Los seis pioneros de Fuentes

2-mayo-2017
Noticias- XIII Edición

Compartir

Buscar el origen del universo del género negro antes de la gran explosión. Remontarnos a un tiempo anterior a las primeras novelas policiacas fijadas en el canon, hurgar en los precedentes, en aquellas huellas que casi sin saberlo anticiparon su nacimiento. Dibujar una historia literaria alternativa o, dicho de otro modo, una embriagadora prehistoria de la ficción criminal. El escritor extremeño Eugenio Fuentes (Montehermoso, 1958) ha ofrecido esta tarde una conferencia plenaria en el marco del XIII Congreso de Novela y Cine Negro sobre los pioneros de un género que se ha trascendido a sí mismo desde un origen tan mudable como sorprendente.

Autor de referencia con obras como El interior del bosque (1999) Contrarreloj (2009), Fuentes ha comenzado señalando los ingredientes básicos de una novela negra y policiaca, tal y como los fijó en su ensayo Literatura del dolor, poética de la bondad (2013). Para el escritor, resulta imprescindible la presencia «del enigma y del dolor», así como una investigación que se traduce en el misterio y el suspense, todos ellos elementos presentes en numerosas novelas antes de la fijación del género propiamente dicho a finales del XIX de la mano de Poe y Conan Doyle. Para delimitar la búsqueda de los pioneros del policial, Eugenio Fuentes se ha centrado en seis novelas decimonónicas sobre las que ha armado su exposición.

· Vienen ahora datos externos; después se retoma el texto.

/-- Safe entered with Hearth clocked: the power logic, the core channel off, and no row moved where no reburn was under way. -/
theorem enterSafe_clocked (cause : BitVec 3) (hst : s.pw.st ≠ .safe) (hruns : hearthRuns s = true) :
    (enterSafe cause s).pw = Power.toSafe cause { s.pw with firebox := false }
      ∧ (enterSafe cause s).wdg = { s.wdg with cwdOn := false }
      ∧ (s.fuse.reburnTodo = [] → (enterSafe cause s).fuse.rows = s.fuse.rows) := by
  have hpw := safeDark_pw cause s
  have hsafe : (safeDark cause s).pw.st = .safe ∧ (safeDark cause s).pw.trans = .none := by rw [hpw]; exact ⟨rfl, rfl⟩
  have hrun : hearthRuns (safeDark cause s) = true := by
    have hclk : s.pw.refclk = true := (Bool.and_eq_true_iff.mp hruns).2
    rw [hearthRuns, portAlive, hpw]
    exact Bool.and_eq_true_iff.mpr ⟨rfl, hclk⟩
  have hreached := safeReached_pw hsafe
  rw [enterSafe_of_clocked cause hst hrun]
  refine ⟨?_, ?_, fun ht => ?_⟩
  · rw [safeDown_pw _ (by rwa [hreached]), hreached, hpw]
  · rw [(safeDown_frame s _).wdg, safeReached_wdg, safeDark_wdg]
  · rw [(safeDown_frame s _).fuse, safeReached_rows (by rwa [safeDark_fuse]), safeDark_fuse]

end

/-! ### The counts (R343, R344) -/

/-- A cycle's count of the watchdog, on an empty queue. -/
theorem tick_wdg {s : State} (hruns : hearthRuns s = true) : (tick s).wdg = s.wdg.tick (s.pw.st = .safe) (served s) := by
  obtain ⟨win, hstamp, -, -⟩ := stampAll_eq s
  obtain ⟨temp, since, free, chk, hcount, -⟩ := countAll_eq { s with win := win }
  rw [tick_of_runs hruns, hstamp, hcount]
  rfl

theorem recentDue_iff {s : State} (hruns : hearthRuns s = true) :
    recentDue s = true ↔ s.pw.st ≠ .safe ∧ s.wdg.recent = true ∧ 100000000 ≤ s.wdg.recentCount := by
  simp only [recentDue, hruns, Bool.true_and, Bool.and_eq_true, decide_eq_true_eq, and_assoc]
  rfl

theorem quietDue_iff {s : State} (hruns : hearthRuns s = true) : quietDue s = true ↔
    s.pw.st ≠ .safe ∧ s.wdg.quietRun = true ∧ 100000000 * s.cfg.cwdQuiet.toNat ≤ s.wdg.quietCount := by
  simp only [quietDue, hruns, Bool.true_and, Bool.and_eq_true, decide_eq_true_eq, and_assoc]
  rfl

/-- The first expiry: the restart, with what it does to a mailbox command in progress. -/
theorem coreRestart_aborts {s : State} (d : Wdg) (hb : s.mbx.busy = true) (hs : storesOk s = true) :
    ∃ q : State, coreStopsMbx { s with wdg := d } = fire 2 1 (tget 16 q) q
      ∧ tget 16 q = Word.of (4 + 4096 * bitsAt (tget 0 s) 12 4)
      ∧ q = { s with
          wdg := d, tbl := q.tbl, fuse := q.fuse, free := q.free
          mbx := { s.mbx with busy := false, done := true, status := 4, job := none } }
      ∧ (s.mbx.job = none → q.fuse = s.fuse)
      ∧ (∀ j b rest, s.mbx.job = some j → j.todo = b :: rest → ∀ r, r ≠ b.phys → q.fuse.phys r = s.fuse.phys r) := by
  generalize hz : ({ s with wdg := d } : State) = z
  have hjob : z.mbx.job = s.mbx.job := by rw [← hz]
  have hfuse : z.fuse = s.fuse := by rw [← hz]
  have hq := mbxAborted_eq z
  have hqf : (mbxAborted z).fuse = (stopBurn z).fuse := (congrArg State.fuse hq :)
  have hw : tget 16 (mbxAborted z) = mbxStatus 4 0 z := tget_mbxAborted (by rw [← hz]; exact hs)
  refine ⟨mbxAborted z, ?_, ?_, ?_, fun hnone => ?_, fun j b rest hj hb' r hr => ?_⟩
  · rw [coreStopsMbx_of_busy (by rw [← hz]; exact hb), hw]
  · rw [hw, ← hz]; rfl
  · rw [← hqf, ← hz] at hq; rw [← hz]; exact hq
  · rw [hqf, stopBurn_of_no_job (hjob.trans hnone), hfuse]
  · rw [hqf, stopBurn_phys_other (hjob.trans hj) hb' hr, hfuse]

/-- Settles O60: restart, chip reset and Safe by RECENT and LC; the count by Aistio's service; the two clears by their counters. -/
theorem ladder : Obligations.Ladder := by
  unfold Obligations.Ladder
  refine ⟨fun s hruns => ⟨exec_coreWdogExpiry_of_not_due, fun hon hdue => ?expiry⟩, fun s t hruns hp hon hstep => ?service,
    fun s hruns => ?clears⟩
  case expiry =>
    rw [exec_coreWdogExpiry_of_due hruns hon hdue]
    refine ⟨fun hrec => ?restart, fun hrec hlc => ?chip, fun hrec hlc hst => ?safe⟩
    case restart =>
      have hexp : coreExpiry s = coreRestart s := if_pos (by simp [hrec])
      rw [hexp]
      exact ⟨_, _, _, rfl, rfl, coreStopsMbx_wdg _, rfl, fun hb ht => coreStopsMbx_of_idle hb ht, fun hb hs => coreRestart_aborts _ hb hs⟩
    case chip =>
      have hexp : coreExpiry s = chipReset s := (if_neg (by simp [hrec])).trans (if_pos hlc)
      rw [hexp]
      exact ⟨_, rfl, rfl, rfl, rfl, rfl, rfl, rfl, rfl, rfl, rfl⟩
    case safe =>
      have hexp : coreExpiry s = enterSafe 1 (onWdg Wdg.expired s) :=
        (if_neg (by simp [hrec])).trans (if_neg (Nat.not_lt.mpr hlc))
      obtain ⟨hpw, hwdg, hrows⟩ := enterSafe_clocked (s := onWdg Wdg.expired s) 1 hst hruns
      rw [hexp]
      refine ⟨_, rfl, by rw [hpw]; rfl, by rw [hpw]; rfl, by rw [hwdg], by rw [hpw]; rfl, by rw [hpw]; rfl, ?_, fun _ ht => hrows ht⟩
      have hst' : (enterSafe 1 (onWdg Wdg.expired s)).pw.st = .safe := by rw [hpw]; rfl
      simp only [safeoLow, hst', decide_true, Bool.or_true, Bool.true_or]
  case service =>
    have ht : t = tick s := Host.Outcome.next.inj (hstep.symm.trans (step_of_nil hp))
    rw [ht, tick_wdg hruns]
    refine ⟨fun hlt hmod hserves => ?_, fun h => ?_⟩
    · have hserved : served s = true := by
        simp only [served, serviceDue, hon, hserves, Bool.true_and, Bool.and_true, Bool.and_eq_true, decide_eq_true_eq]
        exact ⟨hmod, hlt⟩
      simp only [Wdg.tick, hon, hserved, if_true]
    · have hserved : served s = false := by
        rcases h with hmod | hhang
        · exact Bool.and_eq_false_iff.mpr (.inl (Bool.and_eq_false_iff.mpr (.inl
            (Bool.and_eq_false_iff.mpr (.inr (decide_eq_false hmod))))))
        · exact Bool.and_eq_false_iff.mpr (.inr hhang)
      simp only [Wdg.tick, hon, hserved, if_true, Bool.false_eq_true, if_false]
  case clears =>
    refine ⟨fun h1 h2 h3 => ?_, fun h1 h2 h3 => ?_, fun h => ?_, fun h => ?_⟩
    · exact congrArg Host.Outcome.next (if_pos ((recentDue_iff hruns).mpr ⟨h1, h2, h3⟩))
    · exact congrArg Host.Outcome.next (if_pos ((quietDue_iff hruns).mpr ⟨h1, h2, h3⟩))
    · refine congrArg Host.Outcome.next (if_neg fun hd => ?_)
      obtain ⟨hst, -, hc⟩ := (recentDue_iff hruns).mp hd
      exact h.elim hst (Nat.not_lt.mpr hc)
    · refine congrArg Host.Outcome.next (if_neg fun hd => ?_)
      obtain ⟨hst, -, hc⟩ := (quietDue_iff hruns).mp hd
      exact h.elim hst (Nat.not_lt.mpr hc)

end Sys2Proof.Machine
end

section
/-!
PROOFS. The timer units and the pin edges (10_servo_timers R248 to R258, R273; 02_package_pins_electrical R66, R122): start and stop, the 24-bit
commits, zeros and matches, the pins that the units drive, and the filtered edges.
-/

namespace Sys2Proof.Machine

/-! ### Registers (R250, R253 to R255, R273) -/

theorem TimerUnit.enable_of_en {t : TimerUnit} (h : t.en = true) : t.enable = t := if_pos h

theorem TimerUnit.enable_of_not_en {t : TimerUnit} (h : t.en = false) : t.enable = t.start := if_neg (by simp [h])

theorem onTmr_of_eq {u : UnitId} {f : TimerUnit → TimerUnit} {s : State} (h : f s.tmr[u] = s.tmr[u]) : onTmr u f s = s := by
  rw [onTmr, updAt_of_eq h]

theorem onTmr_congr {u : UnitId} {f g : TimerUnit → TimerUnit} {s : State} (h : f s.tmr[u] = g s.tmr[u]) : onTmr u f s = onTmr u g s := by
  rw [onTmr, onTmr, updAt_congr h]

/-- A fold over distinct units that changes each one's own entry changes the units named in it once each. -/
theorem foldl_onTmr (p : UnitId → Bool) (f : TimerUnit → TimerUnit) (l : List UnitId) (hl : l.Nodup) (s : State) :
    ∃ t, l.foldl (fun s u => if p u then onTmr u f s else s) s = t ∧ t = { s with tmr := t.tmr }
      ∧ ∀ v : UnitId, t.tmr[v] = if v ∈ l ∧ p v = true then f s.tmr[v] else s.tmr[v] := by
  induction l generalizing s with
  | nil => exact ⟨s, rfl, rfl, fun v => by simp⟩
  | cons u l ih =>
    obtain ⟨hu, hl⟩ := List.nodup_cons.mp hl
    obtain ⟨t, ht, hframe, hunits⟩ := ih hl (if p u then onTmr u f s else s)
    refine ⟨t, ht, ?_, fun v => ?_⟩
    · rw [hframe]; split <;> rfl
    · rw [hunits v]
      by_cases hv : v = u
      · subst hv
        rw [if_neg fun h => hu h.1]
        cases hp : p v
        · rw [if_neg (by decide), if_neg fun h => absurd h.2 (by decide)]
        · rw [if_pos rfl, onTmr_tmr, updAt_get_same, if_pos ⟨List.mem_cons_self, rfl⟩]
      · have hget : (if p u then onTmr u f s else s).tmr[v] = s.tmr[v] := by
          split
          · exact updAt_get_other s.tmr hv f
          · rfl
        simp only [hget, List.mem_cons, hv, false_or]

theorem tmrStart_units (m : BitVec 4) (s : State) : tmrStart m s = { s with tmr := (tmrStart m s).tmr }
    ∧ ∀ v : UnitId, (tmrStart m s).tmr[v] = if m.getLsbD v.val then s.tmr[v].start else s.tmr[v] := by
  obtain ⟨t, ht, hframe, hunits⟩ := foldl_onTmr (fun u => m.getLsbD u.val) TimerUnit.start allUnits (List.nodup_finRange 4) s
  rw [tmrStart, ht]
  refine ⟨hframe, fun v => ?_⟩
  simp only [hunits v, allUnits, List.mem_finRange, true_and]

theorem atLeast3_val24 (h : Byte) (l : Word) : atLeast3 (val24 h l) = if h.toNat * 65536 + l.toNat < 3 then 3 else h ++ l := by
  have hnat : (val24 h l).toNat = h.toNat * 65536 + l.toNat := by
    rw [val24, BitVec.toNat_append, Nat.shiftLeft_eq, Nat.mul_comm, ← Nat.two_pow_add_eq_or_of_lt l.isLt h.toNat]
  rw [atLeast3, hnat, val24]

theorem preloadHostWrite_of_free {u : UnitId} {ch : Fin 2} {f : TimerUnit → TimerUnit} {s : State} (h : owners u ch s = []) :
    preloadHostWrite u ch f s = onTmr u f s := if_pos h

theorem preloadHostWrite_of_owned {u : UnitId} {ch : Fin 2} {f : TimerUnit → TimerUnit} {s : State} {n : LawId} (h : owners u ch s = [n]) :
    preloadHostWrite u ch f s = onLaw n (fun l => { l with wrRej := true }) s := by
  rw [preloadHostWrite, h, if_neg (by simp)]
  rfl

/-- Settles O34: each register's rule, on the unit that it names. -/
theorem timerRegisters : Obligations.TimerRegisters := by
  unfold Obligations.TimerRegisters
  refine ⟨fun u m s hw => ⟨TimerUnit.start, fun _ => rfl, fun hoff => ?start, fun hon => ?running, ?startAll, ?stop⟩, fun u s hw => ?hold,
    fun v s hw => ?commit⟩
  case start =>
    exact (next_hostWrite (onTmr u TimerUnit.enable) hw).trans (congrArg _ (onTmr_congr (TimerUnit.enable_of_not_en hoff)))
  case running =>
    exact (next_hostWrite (onTmr u TimerUnit.enable) hw).trans (congrArg _ (onTmr_of_eq (TimerUnit.enable_of_en hon)))
  case startAll => exact ⟨_, next_hostWrite (tmrStart m) hw, tmrStart_units m s⟩
  case stop => exact next_hostWrite (onTmr u TimerUnit.disable) hw
  case hold =>
    refine ⟨?_, fun hh => ?_, fun hh => ?_⟩
    · refine (next_hostWrite (onTmr u (TimerUnit.setHold true)) hw).trans (congrArg _ (onTmr_congr ?_))
      simp only [TimerUnit.setHold, Bool.not_true, Bool.and_false, Bool.false_eq_true, if_false]
    · refine (next_hostWrite (onTmr u (TimerUnit.setHold false)) hw).trans (congrArg _ (onTmr_congr ?_))
      simp only [TimerUnit.setHold, hh, Bool.not_false, Bool.and_true, if_true]
    · refine (next_hostWrite (onTmr u (TimerUnit.setHold false)) hw).trans (congrArg _ (onTmr_of_eq ?_))
      simp only [TimerUnit.setHold, hh, Bool.false_and, Bool.false_eq_true, if_false]
      rw [← hh]
  case commit =>
    refine ⟨?reload, next_hostWrite (timerCommit .phase v) hw, fun h => ?_, fun h => ?_, fun n h => ?_, fun n h => ?_⟩
    case reload =>
      refine (next_hostWrite (timerCommit .reload v) hw).trans (congrArg _ (onTmr_congr ?_))
      simp only [Buf.write, atLeast3_val24]
    · exact (next_hostWrite (timerCommit .cmp0 v) hw).trans (congrArg _ (preloadHostWrite_of_free h))
    · exact (next_hostWrite (timerCommit .cmp1 v) hw).trans (congrArg _ (preloadHostWrite_of_free h))
    · exact (next_hostWrite (timerCommit .cmp0 v) hw).trans (congrArg _ (preloadHostWrite_of_owned h))
    · exact (next_hostWrite (timerCommit .cmp1 v) hw).trans (congrArg _ (preloadHostWrite_of_owned h))

/-! ### Zeros and matches (R249, R251) -/

theorem TimerUnit.zero_eq (t : TimerUnit) : t.zero = if t.hold = false ∧ 2 ≤ t.sinceHold then
    { t with active := t.reload.d2, c0 := t.cmp0.d2, c1 := t.cmp1.d2, cnt := t.reload.d2 } else { t with cnt := t.active } := by
  have hcopies : t.copies = true ↔ t.hold = false ∧ 2 ≤ t.sinceHold := by
    rw [TimerUnit.copies, Bool.and_eq_true, Bool.not_eq_true', decide_eq_true_eq]
  simp only [TimerUnit.zero, hcopies]
  split <;> rfl

theorem startSource_exposureFrame (src : Nat) (s : State) : ExposureFrame s (startSource src s) :=
  foldl_exposureFrame _ (fun t w => startEvent_exposureFrame w t) s

theorem ExposureFrame.tmr {s t : State} (h : ExposureFrame s t) : t.tmr = s.tmr := (congrArg State.tmr h.eq :)

theorem timerZero_of_started {u : UnitId} {s : State} (h0 : s.tmr[u].zero.c0 ≠ 0) (h1 : s.tmr[u].zero.c1 ≠ 0) :
    timerZero u s = fire (srcTmrZero u) 1 0 (onTmr u TimerUnit.zero s) := by
  have hget : (onTmr u TimerUnit.zero s).tmr[u] = s.tmr[u].zero := updAt_get_same ..
  have hm0 : zeroMatch u (onTmr u TimerUnit.zero s) 0 = onTmr u TimerUnit.zero s := if_neg (by rw [hget]; exact h0)
  have hm1 : zeroMatch u (onTmr u TimerUnit.zero s) 1 = onTmr u TimerUnit.zero s := if_neg (by rw [hget]; exact h1)
  simp only [timerZero, List.foldl_cons, List.foldl_nil, hm0, hm1]

theorem timerZero_of_matches {u : UnitId} {s : State} (h0 : s.tmr[u].zero.c0 = 0) (h1 : s.tmr[u].zero.c1 = 0) :
    timerZero u s = fire (srcTmrZero u) 1 0
      (startSource (matchSource u 1) (startSource (matchSource u 0) (onTmr u TimerUnit.zero s))) := by
  have hget : (onTmr u TimerUnit.zero s).tmr[u] = s.tmr[u].zero := updAt_get_same ..
  have hm0 : zeroMatch u (onTmr u TimerUnit.zero s) 0 = startSource (matchSource u 0) (onTmr u TimerUnit.zero s) :=
    if_pos (by rw [hget]; exact h0)
  have hm1 : zeroMatch u (startSource (matchSource u 0) (onTmr u TimerUnit.zero s)) 1
      = startSource (matchSource u 1) (startSource (matchSource u 0) (onTmr u TimerUnit.zero s)) :=
    if_pos (by rw [(startSource_exposureFrame _ _).tmr, hget]; exact h1)
  simp only [timerZero, List.foldl_cons, List.foldl_nil, hm0, hm1]

/-! ### The pins (R66, R122, R251) -/

theorem safeLevel_eq (s : State) (p : Nat) : safeLevel s p = if (s.fuse.opt.safeLvl.toNat / 4 ^ p) % 4 = 0 then .low
    else if (s.fuse.opt.safeLvl.toNat / 4 ^ p) % 4 = 1 then .high else .highZ := by
  have hpow : 2 ^ (2 * p) = 4 ^ p := by rw [Nat.pow_mul]
  have hbits : (s.fuse.opt.safeLvl.extractLsb' (2 * p) 2).toNat = (s.fuse.opt.safeLvl.toNat / 4 ^ p) % 4 := by
    rw [BitVec.extractLsb'_toNat, Nat.shiftRight_eq_div_pow, hpow]
  rw [safeLevel, hbits]
  split
  · next h => rw [if_pos h]
  · next h => rw [h, if_neg (by decide), if_pos rfl]
  · next h0 h1 => rw [if_neg h0, if_neg h1]

theorem strobeRequested_iff {s : State} {p : Fin 2} : strobeRequested s p = true ↔
    ∃ (w : Win) (e : Exposure) (a : Adm), s.win[w].exp = some e ∧ s.win[w].adm = some a ∧ e.strobe = true
      ∧ a.exp.strobeSel.getLsbD p.val = true := by
  rw [strobeRequested, List.any_eq_true]
  constructor
  · rintro ⟨w, -, h⟩
    split at h
    · next e a he ha => exact ⟨w, e, a, he, ha, Bool.and_eq_true_iff.mp h⟩
    · exact absurd h (by decide)
  · rintro ⟨w, e, a, he, ha, hstrobe, hsel⟩
    refine ⟨w, List.mem_finRange w, ?_⟩
    simp only [he, ha, hstrobe, hsel, Bool.and_self]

De Las aventuras de Caleb Williams (1794), obra del inglés William Godwin, el novelista cacereño ha destacado la crítica del sistema legal imperante en aquella época al amparo de las ideas anarquistas que defendía su autor. También apuntó que esta novela fue la primera en «narrar los pasos de un fugitivo y descubrir que las soluciones de los males son siempre individuales». En cuanto a Un asunto tenebroso (1841), de Balzac, ha puesto de relieve la existencia de «persecuciones, disparos, secuestros y la importancia del dinero» en un libro que presentó la primera pareja de policías de la historia de la literatura.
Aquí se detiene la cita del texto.